Accéder au contenu
Merck
  • Physical and functional interactions between cellular retinoic acid binding protein II and the retinoic acid-dependent nuclear complex.

Physical and functional interactions between cellular retinoic acid binding protein II and the retinoic acid-dependent nuclear complex.

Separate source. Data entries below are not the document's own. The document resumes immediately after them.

-- ==== Sys2Proof/Decode.lean ====
section
/-! DEFINITION. The decoder of Uliet (R21 to R55), total on every bit pattern, and the encoder. A fetched
instruction is a `Bits128`: word 0 in bits [31:0], word 1 in bits [63:32], and so on (R22). The decoder
answers the guard, the instruction and its length, or the sub-cause of R54 that applies first (3 to 6; sub-causes 1
and 2 depend on addresses and are found by the jump and by the fetch). -/
namespace Sys2Proof

/-- What the decoder answers. -/
inductive Decoded where
  /-- the guard (R26), the instruction and its length in bytes -/
  | ok (g : Guard) (i : Instr) (bytes : Nat)
  /-- not an instruction: the sub-cause of R54 -/
  | bad (sub : Nat)
  deriving DecidableEq, Repr

/-- The fields of an F32 word (R26, R28): imm6 is `sb`, imm12 is `sb ++ sa`, off18 is `sb ++ sa ++ sd`. -/
structure Raw32 where
  major : BitVec 8
  gneg : Bool
  gp : BitVec 3
  sd : BitVec 6
  sa : BitVec 6
  sb : BitVec 6
  deriving DecidableEq, Repr

/-- The fields of an F64, F96 or F128 instruction (R26, R29, R30, R31). Fields that a length does not
have are 0. -/
structure Raw where
  len : BitVec 2
  major : BitVec 8
  gp : BitVec 3
  gneg : Bool
  vd : BitVec 8
  va : BitVec 8
  vb : BitVec 8
  minor : BitVec 6
  ty : BitVec 5
  rnd : BitVec 3
  md : BitVec 12
  vc : BitVec 8
  sc : BitVec 6
  ext : BitVec 18
  lit : BitVec 32
  deriving DecidableEq, Repr

/-- The bytes of an instruction with a length code (R21). -/
def lenBytes (len : BitVec 2) : Nat := 4 * (len.toNat + 1)

/-- The length code of a first word (R21). -/
def lenCode (w : Bits128) : BitVec 2 := w.extractLsb' 0 2

/-- The major opcode of a first word (R26). -/
def majorOf (w : Bits128) : BitVec 8 := w.extractLsb' 2 8

/-- Reads the fields of an F32 word (R28). -/
def unpack32 (w : Bits128) : Raw32 where
  major := w.extractLsb' 2 8
  gp := w.extractLsb' 10 3
  gneg := w.getLsbD 13
  sd := w.extractLsb' 14 6
  sa := w.extractLsb' 20 6
  sb := w.extractLsb' 26 6

/-- Lays out the fields of an F32 word (R28). -/
def pack32 (r : Raw32) : Bits128 :=
  (r.sb ++ r.sa ++ r.sd ++ BitVec.ofBool r.gneg ++ r.gp ++ r.major ++ 0#2).setWidth 128

/-- Reads the fields of a longer instruction (R29, R30, R31). -/
def unpack (w : Bits128) : Raw where
  len := w.extractLsb' 0 2
  major := w.extractLsb' 2 8
  gp := w.extractLsb' 10 3
  gneg := w.getLsbD 13
  vd := w.extractLsb' 14 8
  va := w.extractLsb' 22 8
  vb := w.extractLsb' 30 8
  minor := w.extractLsb' 38 6
  ty := w.extractLsb' 44 5
  rnd := w.extractLsb' 49 3
  md := w.extractLsb' 52 12
  vc := if w.extractLsb' 0 2 = 3#2 then w.extractLsb' 64 8 else 0
  sc := if w.extractLsb' 0 2 = 3#2 then w.extractLsb' 72 6 else 0
  ext := if w.extractLsb' 0 2 = 3#2 then w.extractLsb' 78 18 else 0
  lit := if w.extractLsb' 0 2 = 3#2 then w.extractLsb' 96 32
    else if w.extractLsb' 0 2 = 2#2 then w.extractLsb' 64 32 else 0

/-- The low 64 bits of a longer instruction (R29). -/
def packLow (r : Raw) : BitVec 64 :=
  r.md ++ r.rnd ++ r.ty ++ r.minor ++ r.vb ++ r.va ++ r.vd ++ BitVec.ofBool r.gneg ++ r.gp ++ r.major ++ r.len

/-- Lays out the fields of a longer instruction (R29, R30, R31). -/
def pack (r : Raw) : Bits128 :=
  if r.len = 3#2 then r.lit ++ r.ext ++ r.sc ++ r.vc ++ packLow r
  else if r.len = 2#2 then 0#32 ++ r.lit ++ packLow r
  else 0#64 ++ packLow r

/-- The guard of a longer instruction. -/
def Raw.guard (r : Raw) : Guard := ⟨r.gneg, r.gp⟩
/-- vd as a scalar register (R32). -/
def Raw.sd (r : Raw) : SReg := r.vd.extractLsb' 0 6
/-- va as a scalar register. -/
def Raw.sa (r : Raw) : SReg := r.va.extractLsb' 0 6
/-- vb as a scalar register. -/
def Raw.sb (r : Raw) : SReg := r.vb.extractLsb' 0 6
/-- vd as a predicate. -/
def Raw.pd (r : Raw) : PReg := r.vd.extractLsb' 0 3
/-- Modifier bit mk is bit 52 + k (R29). -/
def Raw.m (r : Raw) (k : Nat) : Bool := r.md.getLsbD k

/-- The type codes of R34. -/
def tyOf (c : BitVec 5) : Option Ty :=
  match c.toNat with
  | 0 => some .none | 1 => some .i8 | 2 => some .i16 | 3 => some .i32 | 4 => some .i64
  | 5 => some .n8 | 6 => some .n16 | 7 => some .n32 | 8 => some .n64
  | 9 => some .b8 | 10 => some .b16 | 11 => some .b32 | 12 => some .b64
  | 13 => some .f32 | 14 => some .f16 | 15 => some .bf16 | 16 => some .e4m3 | 17 => some .e5m2
  | 18 => some .e2m3 | 19 => some .e3m2 | 20 => some .e2m1 | 21 => some .tap8 | 22 => some .tap16
  | 23 => some .tap32 | 24 => some .i4 | 25 => some .n4
  | _ => Option.none

/-- The code of a type (R34). -/
def tyCode : Ty → BitVec 5
  | .none => 0 | .i8 => 1 | .i16 => 2 | .i32 => 3 | .i64 => 4
  | .n8 => 5 | .n16 => 6 | .n32 => 7 | .n64 => 8
  | .b8 => 9 | .b16 => 10 | .b32 => 11 | .b64 => 12
  | .f32 => 13 | .f16 => 14 | .bf16 => 15 | .e4m3 => 16 | .e5m2 => 17
  | .e2m3 => 18 | .e3m2 => 19 | .e2m1 => 20 | .tap8 => 21 | .tap16 => 22
  | .tap32 => 23 | .i4 => 24 | .n4 => 25

/-- The rounding codes of R35. -/
def rndOf (c : BitVec 3) : Option Rnd :=
  match c.toNat with
  | 0 => some .rn | 1 => some .rz | 2 => some .ru | 3 => some .rd
  | _ => none

/-- The code of a rounding mode (R35). -/
def rndCode : Rnd → BitVec 3
  | .rn => 0 | .rz => 1 | .ru => 2 | .rd => 3

/-- The condition codes of R36. -/
def condOf (c : BitVec 3) : Option Cond :=
  match c.toNat with
  | 0 => some .eq | 1 => some .ne | 2 => some .lt | 3 => some .le | 4 => some .gt | 5 => some .ge | 6 => some .un
  | _ => none

/-- The code of a condition (R36). -/
def condCode : Cond → BitVec 3
  | .eq => 0 | .ne => 1 | .lt => 2 | .le => 3 | .gt => 4 | .ge => 5 | .un => 6

/-- The scope codes of R37. -/
def scopeOf (c : BitVec 3) : Option Scope :=
  match c.toNat with
  | 0 => some .group | 1 => some .team | 2 => some .cluster | 3 => some .span
  | 4 => some .device | 5 => some .domain | 6 => some .system
  | _ => none

/-- The code of a scope (R37). -/
def scopeCode : Scope → BitVec 3
  | .group => 0 | .team => 1 | .cluster => 2 | .span => 3 | .device => 4 | .domain => 5 | .system => 6

/-- The fence kinds of R37. -/
def fenceOf (c : BitVec 2) : Option FenceKind :=
  match c.toNat with
  | 0 => some .acq | 1 => some .rel | 2 => some .full
  | _ => none

/-- The code of a fence kind (R37). -/
def fenceCode : FenceKind → BitVec 2
  | .acq => 0 | .rel => 1 | .full => 2

/-- The barrier levels of R37: each is an instruction of its own in the syntax. -/
def barOf (c : BitVec 2) : Instr :=
  match c.toNat with
  | 0 => .barTeam | 1 => .barCluster | 2 => .barSpan | _ => .barGrid

/-- The roles of R53: each is an instruction of its own in the syntax. -/
def roleOf (c : BitVec 2) : Instr :=
  match c.toNat with
  | 0 => .role0 | 1 => .role1 | 2 => .role2 | _ => .role3

/-- The slots of `mxarm` (R52): each is an instruction of its own in the syntax. -/
def mxarmOf (k : BitVec 2) : Instr :=
  match k.toNat with
  | 0 => .mxarm0 | 1 => .mxarm1 | 2 => .mxarm2 | _ => .mxarm3

/-- The slots of `mxdisarm` (R52): each is an instruction of its own in the syntax. -/
def mxdisarmOf (k : BitVec 2) : Instr :=
  match k.toNat with
  | 0 => .mxdisarm0 | 1 => .mxdisarm1 | 2 => .mxdisarm2 | _ => .mxdisarm3

/-- The request types of R38. -/
def reqOf (c : BitVec 3) : Option ReqTy :=
  match c.toNat with
  | 0 => some .none | 1 => some .own | 2 => some .wt | 3 => some .si | 4 => some .unc
  | _ => Option.none

/-- The code of a request type (R38). -/
def reqCode : ReqTy → BitVec 3
  | .none => 0 | .own => 1 | .wt => 2 | .si => 3 | .unc => 4

/-- The index registers that `smov` accepts (R39). -/
def indexOf (c : BitVec 6) : Option IndexReg :=
  match c.toNat with
  | 1 => some .group | 2 => some .team | 3 => some .cluster | 4 => some .span | 5 => some .grid
  | 8 => some .nlane | 9 => some .ngroup | 10 => some .nteam | 11 => some .ncluster | 12 => some .nspan
  | _ => none

/-- The code of an index register (R39). -/
def indexCode : IndexReg → BitVec 6
  | .group => 1 | .team => 2 | .cluster => 3 | .span => 4 | .grid => 5
  | .nlane => 8 | .ngroup => 9 | .nteam => 10 | .ncluster => 11 | .nspan => 12

/-- The modes of `bmode` (R48). -/
def bankOf (c : BitVec 2) : Option BankMode :=
  match c.toNat with
  | 0 => some .cache | 1 => some .scratch | 2 => some .fifo
  | _ => none

/-- The code of a bank mode (R48). -/
def bankCode : BankMode → BitVec 2
  | .cache => 0 | .scratch => 1 | .fifo => 2

/-- The modes of `shfl` (R47). -/
def shflOf (c : BitVec 2) : ShflMode :=
  match c.toNat with
  | 0 => .idx | 1 => .up | 2 => .down | _ => .xor

/-- The code of a `shfl` mode (R47). -/
def shflCode : ShflMode → BitVec 2
  | .idx => 0 | .up => 1 | .down => 2 | .xor => 3

/-- The forms of `vote` (R47). -/
def voteOf (c : BitVec 2) : Option VoteOp :=
  match c.toNat with
  | 0 => some .any | 1 => some .all | 2 => some .ballot
  | _ => none

/-- The code of a `vote` form (R47). -/
def voteCode : VoteOp → BitVec 2
  | .any => 0 | .all => 1 | .ballot => 2

/-- The op codes of `redl`, `scan` and `red` (R47, R49). -/
def redOf (c : BitVec 3) : Option RedOp :=
  match c.toNat with
  | 0 => some .add | 1 => some .min | 2 => some .max | 3 => some .and | 4 => some .or | 5 => some .xor
  | _ => none

/-- The code of a reduction op (R47). -/
def redCode : RedOp → BitVec 3
  | .add => 0 | .min => 1 | .max => 2 | .and => 3 | .or => 4 | .xor => 5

Molecular and cellular biology (1999-09-22)
L Delva, J N Bastie, C Rochette-Egly, R Kraïba, N Balitrand, G Despouy, P Chambon, C Chomienne
RÉSUMÉ

Two sorts of proteins bind to, and mediate the developmental and homeostatic effects of, retinoic acid (RA): the RAR and RXR nuclear receptors, which act as ligand-dependent transcriptional regulators, and the cellular RA binding proteins (CRABPI and CRABPII). CRABPs are generally known to be implicated in the synthesis, degradation, and control of steady-state levels of RA, yet previous and recent data have indicated that they could play a role in the control of gene expression. Here we show for the first time that, both in vitro and in vivo, CRABPII is associated with RARalpha and RXRalpha in a ligand-independent manner in mammalian cells (HL-60, NB-4, and MCF-7). In the nucleus, this protein complex binds the RXR-RAR-specific response element of an RA target gene (RARE-DR5). Moreover, in the presence of retinoids that bind both the nuclear receptors and CRABPII, enhancement of transactivation by RXRalpha-RARalpha heterodimers is observed in the presence of CRABPII. Thus, CRABPII appears to be a novel transcriptional regulator involved in RA signaling.